We are officially in the silliest part of the electoral season, with candidates making sometimes forceful final pushes in order to win over undecided voters, or perhaps even turn a few previously-decided voters to their sides.
There are more than a few ways to pick up steam in these late stages of an election, as we’ve seen from the campaign trail this week.
For Joe Biden, it’s unleashing the full force of the Democratic party in key battleground states, very specifically calling on his former boss, Barack Obama, to make long and vitriolic speeches in Florida and elsewhere, both targeting President Trump and reminding the nation that Biden is Obama’s buddy.
For Donald Trump, this late push includes large, raucous rallies, mostly. But, late in the race, a major endorsement has now rolled into camp.
The Boston Herald endorsed President Trump for reelection, declaring that America doesn’t need the “unfeasible spending spree in the name of a progressive utopia” that would occur if Democratic nominee Joe Biden won on Election Day.

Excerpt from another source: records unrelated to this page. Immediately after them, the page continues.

/-- R50: the ranges of e, where their ends are reached, and that a 12-bit two's-complement register holds e exactly. -/
def Obligations.ComputedExponentRanges : Prop :=
  (∀ p : Nat, (extract .w32 p).fraction ≠ 0 →
    -154 ≤ (front .w32 .w32 p).e ∧ (front .w32 .w32 p).e ≤ 377 ∧
    742 ≤ (front .w32 .w64 p).e ∧ (front .w32 .w64 p).e ≤ 1273) ∧
  (∀ p : Nat, (extract .w64 p).fraction ≠ 0 →
    -186 ≤ (front .w64 .w32 p).e ∧ (front .w64 .w32 p).e ≤ 377 ∧
    710 ≤ (front .w64 .w64 p).e ∧ (front .w64 .w64 p).e ≤ 1273) ∧
  (front .w32 .w32 1).e = -154 ∧ (front .w32 .w64 1).e = 742 ∧
  (front .w64 .w32 1).e = -186 ∧ (front .w64 .w64 1).e = 710 ∧
  (∀ p : Nat, (extract .w32 p).exponent = 127 → 0x800000 ≤ (extract .w32 p).fraction →
    (front .w32 .w32 p).e = 377 ∧ (front .w32 .w64 p).e = 1273) ∧
  (∀ p : Nat, (extract .w64 p).exponent = 127 → 2 ^ 55 ≤ (extract .w64 p).fraction →
    (front .w64 .w32 p).e = 377 ∧ (front .w64 .w64 p).e = 1273) ∧
  ∀ (sw dw : Width) (p : Nat), (extract sw p).fraction ≠ 0 →
    (exponentRegister (front sw dw p).e).toInt = (front sw dw p).e

/-- R51: the rounding unit rounds up if and only if the rounding bit is 1 and the parity bit or a trailing bit is 1. -/
def Obligations.RoundingUnitBitRule : Prop :=
  ∀ x n : Nat, 1 ≤ n →
    (x.testBit (n - 1) = true ∧ (x.testBit n = true ∨ ∃ j, j < n - 1 ∧ x.testBit j = true) →
      rneShr x n = x / 2 ^ n + 1) ∧
    (¬(x.testBit (n - 1) = true ∧ (x.testBit n = true ∨ ∃ j, j < n - 1 ∧ x.testBit j = true)) →
      rneShr x n = x / 2 ^ n)

/-- R52: the mask form equals the bit form for every x and every n >= 1, with the two printed masks. -/
def Obligations.RoundingMaskFormEqualsBitForm : Prop :=
  (∀ x n : Nat, 1 ≤ n → rneShrMask x n = rneShr x n) ∧ roundMask 3 = 0xB ∧ roundMask 32 = 0x17FFFFFFF

/-- R53: the rounding unit computes the nearest integer, ties to even, and its carry out of the retained bits gives
the next power of two. -/
def Obligations.RoundingUnitIsNearestEven : Prop :=
  ∀ x n : Nat, 1 ≤ n →
    NearestEvenInteger ((x : ℚ) / 2 ^ n) (rneShr x n : ℤ) ∧
    (rneShr x n = x / 2 ^ n ∨ rneShr x n = x / 2 ^ n + 1) ∧
    ∀ j : Nat, x / 2 ^ n = 2 ^ j - 1 → rneShr x n ≠ x / 2 ^ n → rneShr x n = 2 ^ j

/-- R55: the assembler's sums lose no bit and leave the sign alone, and the hidden bit and the rounding carry land in
the exponent field. -/
def Obligations.AssemblerFields : Prop :=
  (∀ (dw : Width) (b m : Nat) (e : Int), b ≤ 1 → 0 ≤ e →
    e ≤ (match dw with | .w32 => 253 | .w64 => 1273) →
    2 ^ significandWidth dw ≤ m → m ≤ 2 ^ (significandWidth dw + 1) →
    let r := assembleNormal dw (placeSign dw b) e m
    r = placeSign dw b + e.toNat * 2 ^ significandWidth dw + m ∧
    ieeeSign dw r = b ∧
    (ieeeExponent dw r : Int) = e + 1 + ((m / 2 ^ (significandWidth dw + 1) : Nat) : Int) ∧
    ieeeSignificand dw r = m % 2 ^ significandWidth dw) ∧
  (∀ b m : Nat, b ≤ 1 → m ≤ 2 ^ 23 →
    let r := assembleSubnormal .w32 (placeSign .w32 b) m
    r = placeSign .w32 b + m ∧ ieeeSign .w32 r = b ∧
    ieeeExponent .w32 r = m / 2 ^ 23 ∧ ieeeSignificand .w32 r = m % 2 ^ 23)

“The 2020 presidential election is about what people don’t want as much as what they actually do want. For the left, getting Donald Trump out of office tops the wish list. It’s been that way since the day after the 2016 election. For them, everything the president has done is bad, every move sinister, and every policy one more nail in the progressive coffin,” the Herald’s editorial staff wrote.
The Herald endorsement didn’t come without some levity though.
“To be fair, Trump hasn’t done himself any favors with his incessant Tweets, revolving door cabinet and mixed messaging on the coronavirus. Biden allegedly offers a return to ‘normalcy.’ But, what’s normal in 2020? Biden’s platform is a risky love letter to social justice warriors and those who believe capitalism is the root of all evil,” the endorsement continued.
National polling hasn’t looked terribly comfortable for President Trump as of late, however, leaving some to wonder if this endorsement may have been a buck short and a day late.